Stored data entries
/-! `setAgdone` -/

@[simp] theorem State.setAgdone_cfg (s : State) (v : Bool) : (s.setAgdone v).cfg = s.cfg := rfl
@[simp] theorem State.setAgdone_dp (s : State) (v : Bool) : (s.setAgdone v).dp = s.dp := rfl
@[simp] theorem State.setAgdone_tab (s : State) (v : Bool) : (s.setAgdone v).tab = s.tab := rfl
@[simp] theorem State.setAgdone_flt (s : State) (v : Bool) : (s.setAgdone v).flt = s.flt := rfl
@[simp] theorem State.setAgdone_mem (s : State) (v : Bool) : (s.setAgdone v).mem = s.mem := rfl
@[simp] theorem State.setAgdone_plat (s : State) (v : Bool) : (s.setAgdone v).plat = s.plat := rfl
@[simp] theorem State.setAgdone_port (s : State) (v : Bool) : (s.setAgdone v).port = s.port := rfl
@[simp] theorem State.setAgdone_reply (s : State) (v : Bool) : (s.setAgdone v).reply = s.reply := rfl
@[simp] theorem State.setAgdone_ag_tx (s : State) (v : Bool) :
    (s.setAgdone v).ag.tx = s.ag.tx := rfl
@[simp] theorem State.setAgdone_ag_ty (s : State) (v : Bool) :
    (s.setAgdone v).ag.ty = s.ag.ty := rfl
@[simp] theorem State.setAgdone_ag_searchX (s : State) (v : Bool) :
    (s.setAgdone v).ag.searchX = s.ag.searchX := rfl
@[simp] theorem State.setAgdone_ag_searchY (s : State) (v : Bool) :
    (s.setAgdone v).ag.searchY = s.ag.searchY := rfl
@[simp] theorem State.setAgdone_ag_baseX (s : State) (v : Bool) :
    (s.setAgdone v).ag.baseX = s.ag.baseX := rfl
@[simp] theorem State.setAgdone_ag_baseY (s : State) (v : Bool) :
    (s.setAgdone v).ag.baseY = s.ag.baseY := rfl
@[simp] theorem State.setAgdone_ag_agg (s : State) (v : Bool) :
    (s.setAgdone v).ag.agg = s.ag.agg := rfl
@[simp] theorem State.setAgdone_ag_agk (s : State) (v : Bool) :
    (s.setAgdone v).ag.agk = s.ag.agk := rfl
@[simp] theorem State.setAgdone_ag_agdone (s : State) (v : Bool) :
    (s.setAgdone v).ag.agdone = v := rfl

/-! `setTable` -/

@[simp] theorem State.setTable_cfg (s : State) (v : List Half) : (s.setTable v).cfg = s.cfg := rfl
@[simp] theorem State.setTable_ag (s : State) (v : List Half) : (s.setTable v).ag = s.ag := rfl
@[simp] theorem State.setTable_dp (s : State) (v : List Half) : (s.setTable v).dp = s.dp := rfl
@[simp] theorem State.setTable_tab (s : State) (v : List Half) : (s.setTable v).tab = { recip := v, rvalid := true } := rfl
@[simp] theorem State.setTable_flt (s : State) (v : List Half) : (s.setTable v).flt = s.flt := rfl
@[simp] theorem State.setTable_mem (s : State) (v : List Half) : (s.setTable v).mem = s.mem := rfl
@[simp] theorem State.setTable_plat (s : State) (v : List Half) : (s.setTable v).plat = s.plat := rfl
@[simp] theorem State.setTable_port (s : State) (v : List Half) : (s.setTable v).port = s.port := rfl
@[simp] theorem State.setTable_reply (s : State) (v : List Half) : (s.setTable v).reply = s.reply := rfl

/-! `setCfg` -/

@[simp] theorem State.setCfg_cfg (s : State) (c : CfgRegs) : (s.setCfg c).cfg = c := rfl
@[simp] theorem State.setCfg_ag (s : State) (c : CfgRegs) : (s.setCfg c).ag = s.ag := rfl
@[simp] theorem State.setCfg_dp (s : State) (c : CfgRegs) : (s.setCfg c).dp = s.dp := rfl
@[simp] theorem State.setCfg_tab (s : State) (c : CfgRegs) : (s.setCfg c).tab = s.tab := rfl
@[simp] theorem State.setCfg_flt (s : State) (c : CfgRegs) : (s.setCfg c).flt = s.flt := rfl
@[simp] theorem State.setCfg_mem (s : State) (c : CfgRegs) : (s.setCfg c).mem = s.mem := rfl
@[simp] theorem State.setCfg_plat (s : State) (c : CfgRegs) : (s.setCfg c).plat = s.plat := rfl
@[simp] theorem State.setCfg_port (s : State) (c : CfgRegs) : (s.setCfg c).port = s.port := rfl
@[simp] theorem State.setCfg_reply (s : State) (c : CfgRegs) : (s.setCfg c).reply = s.reply := rfl

/-! `setMem` -/

@[simp] theorem State.setMem_cfg (s : State) (m : Memory) : (s.setMem m).cfg = s.cfg := rfl
@[simp] theorem State.setMem_ag (s : State) (m : Memory) : (s.setMem m).ag = s.ag := rfl
@[simp] theorem State.setMem_dp (s : State) (m : Memory) : (s.setMem m).dp = s.dp := rfl
@[simp] theorem State.setMem_tab (s : State) (m : Memory) : (s.setMem m).tab = s.tab := rfl
@[simp] theorem State.setMem_flt (s : State) (m : Memory) : (s.setMem m).flt = s.flt := rfl
@[simp] theorem State.setMem_mem (s : State) (m : Memory) : (s.setMem m).mem = m := rfl
@[simp] theorem State.setMem_plat (s : State) (m : Memory) : (s.setMem m).plat = s.plat := rfl
@[simp] theorem State.setMem_port (s : State) (m : Memory) : (s.setMem m).port = s.port := rfl
@[simp] theorem State.setMem_reply (s : State) (m : Memory) : (s.setMem m).reply = s.reply := rfl

/-! `setFlt` -/

@[simp] theorem State.setFlt_cfg (s : State) (f : FaultRegs) : (s.setFlt f).cfg = s.cfg := rfl
@[simp] theorem State.setFlt_ag (s : State) (f : FaultRegs) : (s.setFlt f).ag = s.ag := rfl
@[simp] theorem State.setFlt_dp (s : State) (f : FaultRegs) : (s.setFlt f).dp = s.dp := rfl
@[simp] theorem State.setFlt_tab (s : State) (f : FaultRegs) : (s.setFlt f).tab = s.tab := rfl
@[simp] theorem State.setFlt_flt (s : State) (f : FaultRegs) : (s.setFlt f).flt = f := rfl
@[simp] theorem State.setFlt_mem (s : State) (f : FaultRegs) : (s.setFlt f).mem = s.mem := rfl
@[simp] theorem State.setFlt_plat (s : State) (f : FaultRegs) : (s.setFlt f).plat = s.plat := rfl
@[simp] theorem State.setFlt_port (s : State) (f : FaultRegs) : (s.setFlt f).port = s.port := rfl
@[simp] theorem State.setFlt_reply (s : State) (f : FaultRegs) : (s.setFlt f).reply = s.reply := rfl

/-! `setReply` -/

@[simp] theorem State.setReply_cfg (s : State) (v : Option Word) : (s.setReply v).cfg = s.cfg := rfl
@[simp] theorem State.setReply_ag (s : State) (v : Option Word) : (s.setReply v).ag = s.ag := rfl
@[simp] theorem State.setReply_dp (s : State) (v : Option Word) : (s.setReply v).dp = s.dp := rfl
@[simp] theorem State.setReply_tab (s : State) (v : Option Word) : (s.setReply v).tab = s.tab := rfl
@[simp] theorem State.setReply_flt (s : State) (v : Option Word) : (s.setReply v).flt = s.flt := rfl
@[simp] theorem State.setReply_mem (s : State) (v : Option Word) : (s.setReply v).mem = s.mem := rfl
@[simp] theorem State.setReply_plat (s : State) (v : Option Word) : (s.setReply v).plat = s.plat := rfl
@[simp] theorem State.setReply_port (s : State) (v : Option Word) : (s.setReply v).port = s.port := rfl
@[simp] theorem State.setReply_reply (s : State) (v : Option Word) : (s.setReply v).reply = v := rfl

/-! `takeAction` -/

@[simp] theorem takeAction_cfg (s : State) (rest : List HostAction) :
    (takeAction s rest).cfg = s.cfg := rfl
@[simp] theorem takeAction_ag (s : State) (rest : List HostAction) :
    (takeAction s rest).ag = s.ag := rfl
@[simp] theorem takeAction_dp (s : State) (rest : List HostAction) :
    (takeAction s rest).dp = s.dp := rfl
@[simp] theorem takeAction_tab (s : State) (rest : List HostAction) :
    (takeAction s rest).tab = s.tab := rfl
@[simp] theorem takeAction_flt (s : State) (rest : List HostAction) :
    (takeAction s rest).flt = s.flt := rfl
@[simp] theorem takeAction_mem (s : State) (rest : List HostAction) :
    (takeAction s rest).mem = s.mem := rfl
@[simp] theorem takeAction_plat (s : State) (rest : List HostAction) :
    (takeAction s rest).plat = s.plat := rfl
@[simp] theorem takeAction_port (s : State) (rest : List HostAction) :
    (takeAction s rest).port = rest := rfl
@[simp] theorem takeAction_reply (s : State) (rest : List HostAction) :
    (takeAction s rest).reply = none := rfl

/-! `resetUnit` -/

@[simp] theorem resetUnit_cfg (s : State) : (resetUnit s).cfg = CfgRegs.reset := rfl
@[simp] theorem resetUnit_ag (s : State) : (resetUnit s).ag = AgRegs.reset := rfl
@[simp] theorem resetUnit_dp (s : State) : (resetUnit s).dp = DataRegs.reset := rfl
@[simp] theorem resetUnit_tab (s : State) : (resetUnit s).tab = TableRegs.reset := rfl
@[simp] theorem resetUnit_flt (s : State) : (resetUnit s).flt = FaultRegs.reset := rfl
@[simp] theorem resetUnit_mem (s : State) : (resetUnit s).mem = s.mem := rfl
@[simp] theorem resetUnit_plat (s : State) : (resetUnit s).plat = s.plat := rfl
@[simp] theorem resetUnit_port (s : State) : (resetUnit s).port = s.port := rfl
@[simp] theorem resetUnit_reply (s : State) : (resetUnit s).reply = s.reply := rfl

end Sys2Proof.Machine
end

# PROBLEM TO WORK ON:
Proceeding from the line containing "m).cfg = s.cfg := rfl" through the line containing "m).port = s.port := rfl", transcribe the lines above exactly, both end lines included.

# SOLVED EXERCISE:
@[simp] theorem State.setMem_cfg (s : State) (m : Memory) : (s.setMem m).cfg = s.cfg := rfl
@[simp] theorem State.setMem_ag (s : State) (m : Memory) : (s.setMem m).ag = s.ag := rfl
@[simp] theorem State.setMem_dp (s : State) (m : Memory) : (s.setMem m).dp = s.dp := rfl
@[simp] theorem State.setMem_tab (s : State) (m : Memory) : (s.setMem m).tab = s.tab := rfl
@[simp] theorem State.setMem_flt (s : State) (m : Memory) : (s.setMem m).flt = s.flt := rfl
@[simp] theorem State.setMem_mem (s : State) (m : Memory) : (s.setMem m).mem = m := rfl
@[simp] theorem State.setMem_plat (s : State) (m : Memory) : (s.setMem m).plat = s.plat := rfl
@[simp] theorem State.setMem_port (s : State) (m : Memory) : (s.setMem m).port = s.port := rfl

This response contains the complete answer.